Le vendredi, c’est Manatee au Paqueböt. Vous ne connaissez pas ? C’est normal, c’était leur premier concert. Deux anciens Norman B auxquels s’ajoute un batteur. Le trio fait de l’indie pop qui n’est pas une musique très sérieuse, on en conviendra… La preuve ? Le batteur à un prénom de fille. Hahaha… Et la coifure du chanteur, non mais vraiment… Je serais sa mère… Bon, soyons honnête, l’indie pop, je n’y connais rien. On arrive, exactement au moment des premières notes en vertu de la règle tacite que s’imposent désormais les groupes caennais, on ne joue pas tant que le loup n’est pas dans la place. L’ambiance de salle est très particulière. Beaucoup de “pros” dans le Klub… On dirait qu’ils sont à la messe. Super sérieux, presque tendus. C’est qu’il y a du buzz autour de Manatee. Sur les quelques mois de composition du EP et du set, personne ou presque n’a entendu ce qui se passait. Et les quelques privilégiés qui ont pu faire traîner leur oreilles en studio revenaient avec le sourire extatique de la personne en pleine crise mystique… La plupart des gens qui sont là ne sont pas venus se faire plaisir à un concert, mais pour se faire rapidement une idée. J’avoue que j’aime bien ce mélange de snobisme et de probité. Mais pour le groupe, ça doit être difficile. Le public est tellement concentré qu’il en devient cul serré. Heureusement pour Manatee, leur set est effectivement très bon. Si l’interprétation est timide, j’entends de très bonnes choses. Bon, c’est un peu à la mode, avec notamment cette grosse caisse jouée à la main et au temps ou les claviers de la chanteuse qui sonnent un peu électro cheap… Mais peu importe puisque c’est bon, souvent très beau, surtout la deuxième moitié du set. Des gens qui connaissent mieux cette musique que moi la compare à Animal Collective et Bat for Lashes… Je fais que répéter. Et j’ai très envie de les revoir…

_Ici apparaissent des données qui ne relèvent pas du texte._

/-- LOAD (R318). -/
def execLoadCmd (n : RingId) (s : State) : Host.Outcome State Fault Refusal := .next (s.startCopyCmd n 2)
/-- READBACK (R318). -/
def execReadbackCmd (n : RingId) (s : State) : Host.Outcome State Fault Refusal := .next (s.startCopyCmd n 3)

/-- MARK (R316, R317): places nothing; it waits for its applied step. -/
def execMarkCmd (n : RingId) (s : State) : Host.Outcome State Fault Refusal :=
  .next (match s.checked n 4 false with
    | some c => s.startCmdOf c fun s => let a := s.applyStep c; s.setCmdOf n (fun c => { c with step := some a, placed := s.beat.count })
    | none => s)

/-- COPY_DONE (R318): the copy of the ring's oldest LOAD or READBACK ends. A granule that cannot be read refuses the command (DEDUCED, assumption 78). -/
def State.copyDone (s : State) (n : Nat) : State :=
  match s.host.cmds.find? (fun c => c.ring == n && c.copy.isSome && c.result.isNone) with
  | some c =>
    let (stage, addr, len) := c.copy.getD (0, 0, 0)
    let ring := ringBase + s.rd HOSTQ.STAGE_BASE.base * 4096 + stage
    let done := fun (s : State) (r : Nat × Nat × Nat × Nat) => s.mapCmds fun d => if d = c then { d with result := some r } else d
    if !s.ringsUp then s
    else if !s.copyOk c.part stage addr len then done s (2, 0x5A, 0, 0)
    else if c.opcode = 2 then
      match s.ringRead ring len with
      | (.ok bs, s) =>
        match s.memWrite c.part addr bs with
        | (.ok _, s) => done s (0, 0, len, 0)
        | (.error (code, _), s) => done s (2, code, 0, 0)
      | (.error _, s) => done s (2, 0x5C, 0, 0)
    else
      match s.memRead c.part addr len .tile with
      | (.ok bs, s) => let (bad, s) := s.ringStore ring bs; done s (if bad.isNone then (0, 0, len, 0) else (2, 0x5C, 0, 0))
      | (.error (code, _), s) => done s (2, code, 0, 0)
  | none => s
/-- DEDUCED assumption 78. -/
def execCopyDone (n : RingId) (s : State) : Host.Outcome State Fault Refusal := .next (s.copyDone n)

/-- The 64 bytes of a completion entry (Table 10.5). -/
def completionBytes (c : HostCmd) (r : Nat × Nat × Nat × Nat) (beat : Nat) (phase : Bool) : List Byte :=
  leBytes 4 (r.1 + r.2.1 * 2 ^ 8 + c.part * 2 ^ 16 + c.opcode * 2 ^ 24) ++ leBytes 4 c.cmdId ++ leBytes 4 (c.step.getD 0xFFFFFFFF) ++ leBytes 4 0 ++
  leBytes 8 r.2.2.2 ++ leBytes 8 c.placed ++ leBytes 8 beat ++ leBytes 8 r.2.2.1 ++ leBytes 12 0 ++ leBytes 4 (if phase then 2 ^ 31 else 0)

/-- R313: 64 bytes written as two granules, at a BAR2 offset. -/
def State.ringWrite (s : State) (off : Nat) (bs : List Byte) : State := s.ringPut (ringBase + off) bs

/-- The indices, counts and phase of completion ring n go on by one entry. -/
def State.cmpAdvance (s : State) (n tail : Nat) : State :=
  let phase := Assoc.get true s.host.phase n
  let next := (tail + 1) % s.cmpSize n
  let s := s.setRing HOSTQ.CMP_TAIL.tail n next
  let s := (s.setRing HOSTQ.OUTSTANDING.count n (s.ring HOSTQ.OUTSTANDING.count n - 1)).add HOSTQ.DONE.count 1 (n / 8) (n % 8)
  (s.putHost { s.host with phase := Assoc.put true s.host.phase n (if next = 0 then !phase else phase) })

Le samedi, c’est Princesse Rotative, que je n’ai pas vu depuis très longtemps, au Caminal. Princesse Rotative, c’est un peu tout ce qui fait du bruit réuni en quelques minutes de violence pure et infantile. Un breakcore noisy animé par un chien en peluche et une une petite fée espiègle, armée et dangereuse. C’est servi avec un Vjing qui alterne montage hyper cut et animation déviante, du genre Michael Myers débarque dans un disney old-school… J’ai les oreilles qui saignent assez rapidement. Princesse Rotative, je sais pas pourquoi ça me plaît, c’est un peu comme aimer aller chez le dentiste et préférer ça sans anesthésie. Il y a quelque chose de purifiant dans ce genre de set, ça ne ressemble tellement à rien et c’est tellement abrasif que ça vous enlève tout de suite les merdes variétoches qui vous restent en tête. Princesse Rotative, c’est un traitement radical, non remboursé et pendant lequel tu peux mourir. Mais je te promets qu’après, si tu survis, tu te sens mieux… Enfin, si tes oreilles cicatrisent… Pour passer la douleur, je décide quand même de prendre une petite caisse express.
Dimanche, c’est évidemment cuvage dans le canapé. J’ai la chance de tomber sur La Planète des singes, pas vu depuis des plombes. Les monologues inauguraux de Charlon Heston n’ont rien perdu de leur ridicule, ni les scènes de chasse et d’asservissement de leur force brutale. Et la fin est toujours magnifique…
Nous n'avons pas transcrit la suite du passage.